## Instructions for the task
Going line by line through the data below, report how many lines include the word "duplexOf", with nothing added.

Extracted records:
theorem test_witness_TileCommands :
    (let m : Nat := 1; let p : List Byte := (I1 5 0); let s : State := (CM 1 0x101 (I1 5 0) TL);
     Memory.wf 0 (s.mbx m).resp = true ∧ s.dbgBlock.trigEn = false ∧ let byte := fun o => BitVec.toNat (p.getD o 0);
     let two := fun o => byte o + 256 * byte (o + 1); let l := two 0; Serving s m 257 p ∧ 8 < p.length ∧ l < 1024 ∧
     byte 2 ≤ 1 ∧ byte 3 = 0 ∧ two 6 ≤ 4072 ∧ p.length = 8 + two 6 ∧ tfind? l s.gates.duplex = none ∧
     ∃ q, s.physOf l = some q ∧ Memory.wf 0 (s.tile q).mem = true ∧ (s.tile q).run = RunState.stopped) ∧
    (let m : Nat := 1; let p : List Byte := (I1 6 1); let s : State := (CM 1 0x101 (I1 6 1) TL);
     Memory.wf 0 (s.mbx m).resp = true ∧ s.dbgBlock.trigEn = false ∧ let byte := fun o => BitVec.toNat (p.getD o 0);
     let two := fun o => byte o + 256 * byte (o + 1); let l := two 0; Serving s m 257 p ∧ 8 < p.length ∧ l < 1024 ∧
     byte 2 ≤ 1 ∧ byte 3 = 0 ∧ two 6 ≤ 4072 ∧ p.length = 8 + two 6 ∧ tfind? l s.gates.duplex = none ∧
     ∃ q, s.physOf l = some q ∧ Memory.wf 0 (s.tile q).mem = true ∧ (s.tile q).run ≠ RunState.stopped) ∧
    (let m : Nat := 1; let p : List Byte := [4,0,1,0]; let s : State := (CM 1 0x102 [4,0,1,0] TL);
     Memory.wf 0 (s.mbx m).resp = true ∧ s.dbgBlock.trigEn = false ∧ let byte := fun o => BitVec.toNat (p.getD o 0);
     let two := fun o => byte o + 256 * byte (o + 1); p.length = 4 ∧ 1 ≤ two 2 ∧ two 0 + two 2 ≤ 1024 ∧
     s.gates.duplex = [] ∧ Serving s m 258 p) ∧
    (let m : Nat := 1; let p : List Byte := [4,0,3,0]; let s : State := (CM 1 0x103 [4,0,3,0] TL);
     Memory.wf 0 (s.mbx m).resp = true ∧ s.dbgBlock.trigEn = false ∧ let byte := fun o => BitVec.toNat (p.getD o 0);
     let two := fun o => byte o + 256 * byte (o + 1); let range := List.map (fun x => two 0 + x) (List.range (two 2));
     p.length = 4 ∧ 1 ≤ two 2 ∧ two 0 + two 2 ≤ 1024 ∧ s.gates.duplex = [] ∧ Serving s m 259 p ∧
     (∀ (j : Nat), j ∈ range → ∀ (q : Nat), s.physOf j = some q → (s.tile q).run = RunState.running → (s.tile q).atBoundary = true)) ∧
    (let m : Nat := 1; let p : List Byte := [6,0,1,0];
     let s : State := (CM 1 0x103 [6,0,1,0] (TL.setTile 6 {run := .running, wb := some ⟨.data 2, 5⟩}));
     Memory.wf 0 (s.mbx m).resp = true ∧ s.dbgBlock.trigEn = false ∧ let byte := fun o => BitVec.toNat (p.getD o 0);
     let two := fun o => byte o + 256 * byte (o + 1); let range := List.map (fun x => two 0 + x) (List.range (two 2));
     p.length = 4 ∧ 1 ≤ two 2 ∧ two 0 + two 2 ≤ 1024 ∧ s.gates.duplex = [] ∧ Serving s m 259 p ∧ let j : Nat := 6;
     j ∈ range ∧ ∃ q, s.physOf j = some q ∧ (s.tile q).run = RunState.running ∧ (s.tile q).atBoundary = false) ∧
    (let m : Nat := 1; let p : List Byte := DT; let s : State := (CM 1 0x106 DT TL);
     Memory.wf 0 (s.mbx m).resp = true ∧ s.dbgBlock.trigEn = false ∧ let byte := fun o => BitVec.toNat (p.getD o 0);
     let two := fun o => byte o + 256 * byte (o + 1); let l := two 0;
     let range := List.map (fun x => two 0 + x) (List.range (two 2));
     let rank := fun e => (List.filter (fun i => decide (two 2 / 2 ^ i % 2 = 1)) (List.range e)).length;
     let named := fun e => decide (two 2 / 2 ^ e % 2 = 1);
     let ops := fun e => List.map (fun i => BitVec.ofNat 24 (two (4 + 48 * rank e + 3 * i) + 65536 * byte (6 + 48 * rank e + 3 * i))) (List.range 16);
     let ill := List.filter (fun e => named e && (checkEntry (ops e)).isNone) (List.range 16); Serving s m 262 p ∧
     4 ≤ p.length ∧ l < 1024 ∧ p.length = 4 + 48 * (List.filter named (List.range 16)).length ∧
     tfind? l s.gates.duplex = none ∧ ill = [] ∧ ∃ q, s.physOf l = some q) ∧
    (let m : Nat := 1; let p : List Byte := DT2; let s : State := (CM 1 0x106 DT2 TL);
     Memory.wf 0 (s.mbx m).resp = true ∧ s.dbgBlock.trigEn = false ∧ let byte := fun o => BitVec.toNat (p.getD o 0);
     let two := fun o => byte o + 256 * byte (o + 1); let l := two 0;
     let range := List.map (fun x => two 0 + x) (List.range (two 2));
     let rank := fun e => (List.filter (fun i => decide (two 2 / 2 ^ i % 2 = 1)) (List.range e)).length;
     let named := fun e => decide (two 2 / 2 ^ e % 2 = 1);
     let ops := fun e => List.map (fun i => BitVec.ofNat 24 (two (4 + 48 * rank e + 3 * i) + 65536 * byte (6 + 48 * rank e + 3 * i))) (List.range 16);
     let ill := List.filter (fun e => named e && (checkEntry (ops e)).isNone) (List.range 16); Serving s m 262 p ∧
     4 ≤ p.length ∧ l < 1024 ∧ p.length = 4 + 48 * (List.filter named (List.range 16)).length ∧
     tfind? l s.gates.duplex = none ∧ ill ≠ []) ∧
    (let m : Nat := 1; let p : List Byte := W1; let s : State := (CM 1 0x204 W1 TL);
     Memory.wf 0 (s.mbx m).resp = true ∧ s.dbgBlock.trigEn = false ∧ let byte := fun o => BitVec.toNat (p.getD o 0);
     let two := fun o => byte o + 256 * byte (o + 1); let four := fun o => two o + 65536 * two (o + 2);
     let range := List.map (fun x => two 0 + x) (List.range (two 2)); let base := four 8 + 2 ^ 32 * two 12;
     let addr := base % 2 ^ 32; let size := four 16;
     let usable := [(0, 8388608), (16777216, 4194304), (268435456, 262144), (268763136, 458752), (269615104, 32768)].any fun r => decide (r.fst ≤ addr) && decide (addr + size ≤ r.fst + r.snd);
     let opens := p.length = 22 ∧ byte 0 = 1 ∧ byte 1 ≤ 1 ∧ byte 7 = 0 ∧ two 14 = 0 ∧ two 20 = 0 ∧ two 2 < 1024 ∧ two 4 = s.device ∧ two 4 < 2 ^ 14 ∧ byte 6 = 255 ∧ size ∈ List.map (fun x => 4096 * 2 ^ x) (List.range 12) ∧ base % size = 0 ∧ base / 2 ^ 32 = 4 * s.device + 1 ∧ usable = true;
     Serving s m 516 p ∧ opens ∧ let mine := (List.filter (fun w => w.master == two 2) s.mgmt.windows).length;
     mine < 8 ∧ ∃ n, List.find? (fun n => !s.mgmt.windows.any fun w => w.num == n) (List.range 512) = some n) ∧
    (let m : Nat := 1; let p : List Byte := W1;
     let s : State := (CM 1 0x204 W1 {TL with mgmt := {TL.mgmt with windows := (List.range 8).map fun n => win n 256}});
     Memory.wf 0 (s.mbx m).resp = true ∧ s.dbgBlock.trigEn = false ∧ let byte := fun o => BitVec.toNat (p.getD o 0);
     let two := fun o => byte o + 256 * byte (o + 1); let four := fun o => two o + 65536 * two (o + 2);
     let range := List.map (fun x => two 0 + x) (List.range (two 2)); let base := four 8 + 2 ^ 32 * two 12;
     let addr := base % 2 ^ 32; let size := four 16;
     let usable := [(0, 8388608), (16777216, 4194304), (268435456, 262144), (268763136, 458752), (269615104, 32768)].any fun r => decide (r.fst ≤ addr) && decide (addr + size ≤ r.fst + r.snd);
     let opens := p.length = 22 ∧ byte 0 = 1 ∧ byte 1 ≤ 1 ∧ byte 7 = 0 ∧ two 14 = 0 ∧ two 20 = 0 ∧ two 2 < 1024 ∧ two 4 = s.device ∧ two 4 < 2 ^ 14 ∧ byte 6 = 255 ∧ size ∈ List.map (fun x => 4096 * 2 ^ x) (List.range 12) ∧ base % size = 0 ∧ base / 2 ^ 32 = 4 * s.device + 1 ∧ usable = true;
     Serving s m 516 p ∧ opens ∧ let mine := (List.filter (fun w => w.master == two 2) s.mgmt.windows).length;
     8 ≤ mine) ∧
    (let m : Nat := 1; let p : List Byte := W2; let s : State := (CM 1 0x204 W2 TL);
     Memory.wf 0 (s.mbx m).resp = true ∧ s.dbgBlock.trigEn = false ∧ let byte := fun o => BitVec.toNat (p.getD o 0);
     let two := fun o => byte o + 256 * byte (o + 1); Serving s m 516 p ∧ p.length = 22 ∧ byte 0 = 2 ∧
     (∀ (w : Window), w ∈ s.mgmt.windows → w.num ≠ two 20)) ∧
    (let m : Nat := 1; let p : List Byte := W2;
     let s : State := (CM 1 0x204 W2 {TL with flight := [rq], mgmt := {TL.mgmt with windows := (List.range 8).map fun n => {win n 256 with base := 129 * 2 ^ 34 + 2 ^ 32 + 0x1000000}}});
     Memory.wf 0 (s.mbx m).resp = true ∧ s.dbgBlock.trigEn = false ∧ let byte := fun o => BitVec.toNat (p.getD o 0);
     let two := fun o => byte o + 256 * byte (o + 1); Serving s m 516 p ∧ p.length = 22 ∧ byte 0 = 2 ∧ byte 7 = 0 ∧
     two 14 = 0 ∧ ∃ w, List.find? (fun w => w.num == two 20) s.mgmt.windows = some w ∧ w.closing = false ∧
     ((∃ r, r ∈ s.flight ∧ s.windowUse w r = true) ∨ ∃ r, r ∈ s.replies ∧ s.replyUse w r = true)) ∧
    (let m : Nat := 1; let p : List Byte := W2;
     let s : State := (CM 1 0x204 W2 {TL with mgmt := {TL.mgmt with windows := (List.range 8).map fun n => win n 256}});
     Memory.wf 0 (s.mbx m).resp = true ∧ s.dbgBlock.trigEn = false ∧ let byte := fun o => BitVec.toNat (p.getD o 0);
     let two := fun o => byte o + 256 * byte (o + 1); Serving s m 516 p ∧ p.length = 22 ∧ byte 0 = 2 ∧ byte 7 = 0 ∧
     two 14 = 0 ∧ ∃ w, List.find? (fun w => w.num == two 20) s.mgmt.windows = some w ∧ s.flight = [] ∧
     s.replies = [] ∧ s.fabric.remotes = []) ∧
    (let m : Nat := 1; let p : List Byte := [5,0,0xFF,0xFF];
     let s : State := (CM 1 0x502 [5,0,0xFF,0xFF] {TL with gates := {TL.gates with retired := (List.range 64).map (· + 1024)}});
     Memory.wf 0 (s.mbx m).resp = true ∧ s.dbgBlock.trigEn = false ∧ let byte := fun o => BitVec.toNat (p.getD o 0);
     let two := fun o => byte o + 256 * byte (o + 1); let l := two 0; Serving s m 1282 p ∧ p.length = 4 ∧ l < 1024 ∧
     tfind? l s.gates.duplex = none ∧ ∃ old, s.physOf l = some old ∧ two 2 = 65535 ∧ s.freeSpares = []) ∧
    (let m : Nat := 1; let p : List Byte := [5,0,7,4]; let s : State := (CM 1 0x502 [5,0,7,4] TL);
     Memory.wf 0 (s.mbx m).resp = true ∧ s.dbgBlock.trigEn = false ∧ let byte := fun o => BitVec.toNat (p.getD o 0);
     let two := fun o => byte o + 256 * byte (o + 1); let l := two 0; Serving s m 1282 p ∧ p.length = 4 ∧ l < 1024 ∧
     tfind? l s.gates.duplex = none ∧ ∃ old, s.physOf l = some old ∧ two 2 < 1088 ∧ s.isFreeSpare (two 2) = true ∧
     two 2 ≠ old ∧ (s.tile old).bad = [] ∧ ¬old ∈ s.faults.deadPorts) ∧
    (let m : Nat := 1; let p : List Byte := [7,0]; let s : State := (CM 1 0x503 [7,0] TL);
     Memory.wf 0 (s.mbx m).resp = true ∧ s.dbgBlock.trigEn = false ∧ let byte := fun o => BitVec.toNat (p.getD o 0);
     let two := fun o => byte o + 256 * byte (o + 1); let l := two 0; Serving s m 1283 p ∧ p.length = 2 ∧ l < 1088 ∧
     s.logicalOf l ≠ none) ∧
    (let m : Nat := 1; let p : List Byte := [7,4];
     let s : State := (CM 1 0x503 [7,4] {TL with gates := {TL.gates with fenced := [1031]}});
     Memory.wf 0 (s.mbx m).resp = true ∧ s.dbgBlock.trigEn = false ∧ let byte := fun o => BitVec.toNat (p.getD o 0);
     let two := fun o => byte o + 256 * byte (o + 1); let l := two 0; Serving s m 1283 p ∧ p.length = 2 ∧ l < 1088 ∧
     s.logicalOf l = none ∧ s.duplexOf l = none ∧ tget 0 l s.gates.offCount < 3 ∧ ¬l ∈ s.gates.retired) ∧
    (let m : Nat := 1; let p : List Byte := [6,0,7,4,1];
     let s : State := (CM 1 0x504 [6,0,7,4,1] (TL.setTile 6 {run := .running, wb := some ⟨.data 2, 5⟩}));
     Memory.wf 0 (s.mbx m).resp = true ∧ s.dbgBlock.trigEn = false ∧ let byte := fun o => BitVec.toNat (p.getD o 0);
     let two := fun o => byte o + 256 * byte (o + 1); let l := two 0; Serving s m 1284 p ∧ p.length = 5 ∧ l < 1024 ∧
     byte 4 ≤ 1 ∧ tfind? l s.gates.duplex = none ∧ two 2 < 1088 ∧ s.isFreeSpare (two 2) = true ∧
     ∃ q, s.physOf l = some q ∧ (s.tile q).run = RunState.running ∧ (s.tile q).atBoundary = false) ∧
    (let m : Nat := 1; let p : List Byte := [6,0,7,4,1]; let s : State := (CM 1 0x504 [6,0,7,4,1] TL);
     Memory.wf 0 (s.mbx m).resp = true ∧ s.dbgBlock.trigEn = false ∧ let byte := fun o => BitVec.toNat (p.getD o 0);
     let two := fun o => byte o + 256 * byte (o + 1); let l := two 0; Serving s m 1284 p ∧ p.length = 5 ∧ l < 1024 ∧
     byte 4 ≤ 1 ∧ tfind? l s.gates.duplex = none ∧ two 2 < 1088 ∧ s.isFreeSpare (two 2) = true ∧
     ∃ q, s.physOf l = some q ∧
     ((s.tile q).run = RunState.running → (s.tile q).wb = none ∧ (s.tile q).waiting = none) ∧
     tfind? q s.gates.catchUp = none) ∧
    (let m : Nat := 1; let p : List Byte := [5,0,7,4,2];
     let s : State := (CM 1 0x504 [5,0,7,4,2] {TL with gates := {TL.gates with duplex := [(5,{primary := 5, partner := 1040, auto := false, nPrim := 0, nPart := 0, log := [], held := [], outcomes := [], tags := [], nDone := 0})]}});
     Memory.wf 0 (s.mbx m).resp = true ∧ s.dbgBlock.trigEn = false ∧ let byte := fun o => BitVec.toNat (p.getD o 0);
     let two := fun o => byte o + 256 * byte (o + 1); let l := two 0; Serving s m 1284 p ∧ p.length = 5 ∧ l < 1024 ∧
     byte 4 = 2 ∧ ∃ d, tfind? l s.gates.duplex = some d) ∧
    (let m : Nat := 1; let p : List Byte := [255,255]; let s : State := (CM 1 0x505 [255,255] TL);
     Memory.wf 0 (s.mbx m).resp = true ∧ s.dbgBlock.trigEn = false ∧ let byte := fun o => BitVec.toNat (p.getD o 0);
     let two := fun o => byte o + 256 * byte (o + 1); let l := two 0; Serving s m 1285 p ∧ p.length = 2 ∧ l = 65535 ∧
     s.dbgBlock.testMode = false) ∧
    (let m : Nat := 1; let p : List Byte := [7,4]; let s : State := (CM 1 0x505 [7,4] TL);
     Memory.wf 0 (s.mbx m).resp = true ∧ s.dbgBlock.trigEn = false ∧ let byte := fun o => BitVec.toNat (p.getD o 0);
     let two := fun o => byte o + 256 * byte (o + 1); let l := two 0; Serving s m 1285 p ∧ p.length = 2 ∧ l < 1088 ∧
     s.logicalOf l = none ∧ s.duplexOf l = none) ∧
    (let m : Nat := 1; let p : List Byte := [6,0]; let s : State := (CM 1 0x505 [6,0] TL);
     Memory.wf 0 (s.mbx m).resp = true ∧ s.dbgBlock.trigEn = false ∧ let byte := fun o => BitVec.toNat (p.getD o 0);
     let two := fun o => byte o + 256 * byte (o + 1); let l := two 0; Serving s m 1285 p ∧ p.length = 2 ∧ l < 1088 ∧
     s.duplexOf l = none ∧ ∃ j, s.logicalOf l = some j ∧ s.physOf j = some l ∧ tfind? j s.gates.duplex = none ∧
     ∃ q, s.freeSpares.head? = some q ∧ q ≠ l ∧ (s.tile l).bad = [] ∧ ¬l ∈ s.faults.deadPorts) := by
  refine ⟨⟨?_, ?_, ?_, ?_, ?_, ?_, ?_, ?_, ?_, ?_, _, rfl, ?_, ?_⟩, ⟨?_, ?_, ?_, ?_, ?_, ?_, ?_, ?_, ?_, ?_, _, rfl,
    ?_, ?_⟩, ?_, ?_, ⟨?_, ?_, ?_, ?_, ?_, ?_, ?_, ?_, _, rfl, ?_, ?_⟩, ⟨?_, ?_, ?_, ?_, ?_, ?_, ?_, ?_, _, rfl⟩, ?_,
    ⟨?_, ?_, ?_, ?_, ?_, _, rfl⟩, ?_, ?_, ⟨?_, ?_, ?_, ?_, ?_, ?_, ?_, _, rfl, ?_, ?_⟩, ⟨?_, ?_, ?_, ?_, ?_, ?_, ?_,
    _, rfl, ?_, ?_, ?_⟩, ⟨?_, ?_, ?_, ?_, ?_, ?_, _, rfl, ?_, ?_⟩, ⟨?_, ?_, ?_, ?_, ?_, ?_, _, rfl, ?_, ?_, ?_, ?_,
    ?_⟩, ?_, ?_, ⟨?_, ?_, ?_, ?_, ?_, ?_, ?_, ?_, ?_, _, rfl, ?_, ?_⟩, ⟨?_, ?_, ?_, ?_, ?_, ?_, ?_, ?_, ?_, _, rfl,
    ?_, ?_⟩, ⟨?_, ?_, ?_, ?_, ?_, ?_, _, rfl⟩, ?_, ?_, ⟨?_, ?_, ?_, ?_, ?_, ?_, _, rfl, ?_, ?_, _, rfl, ?_, ?_, ?_⟩⟩
    <;> decide +kernel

## Answer for this exercise
3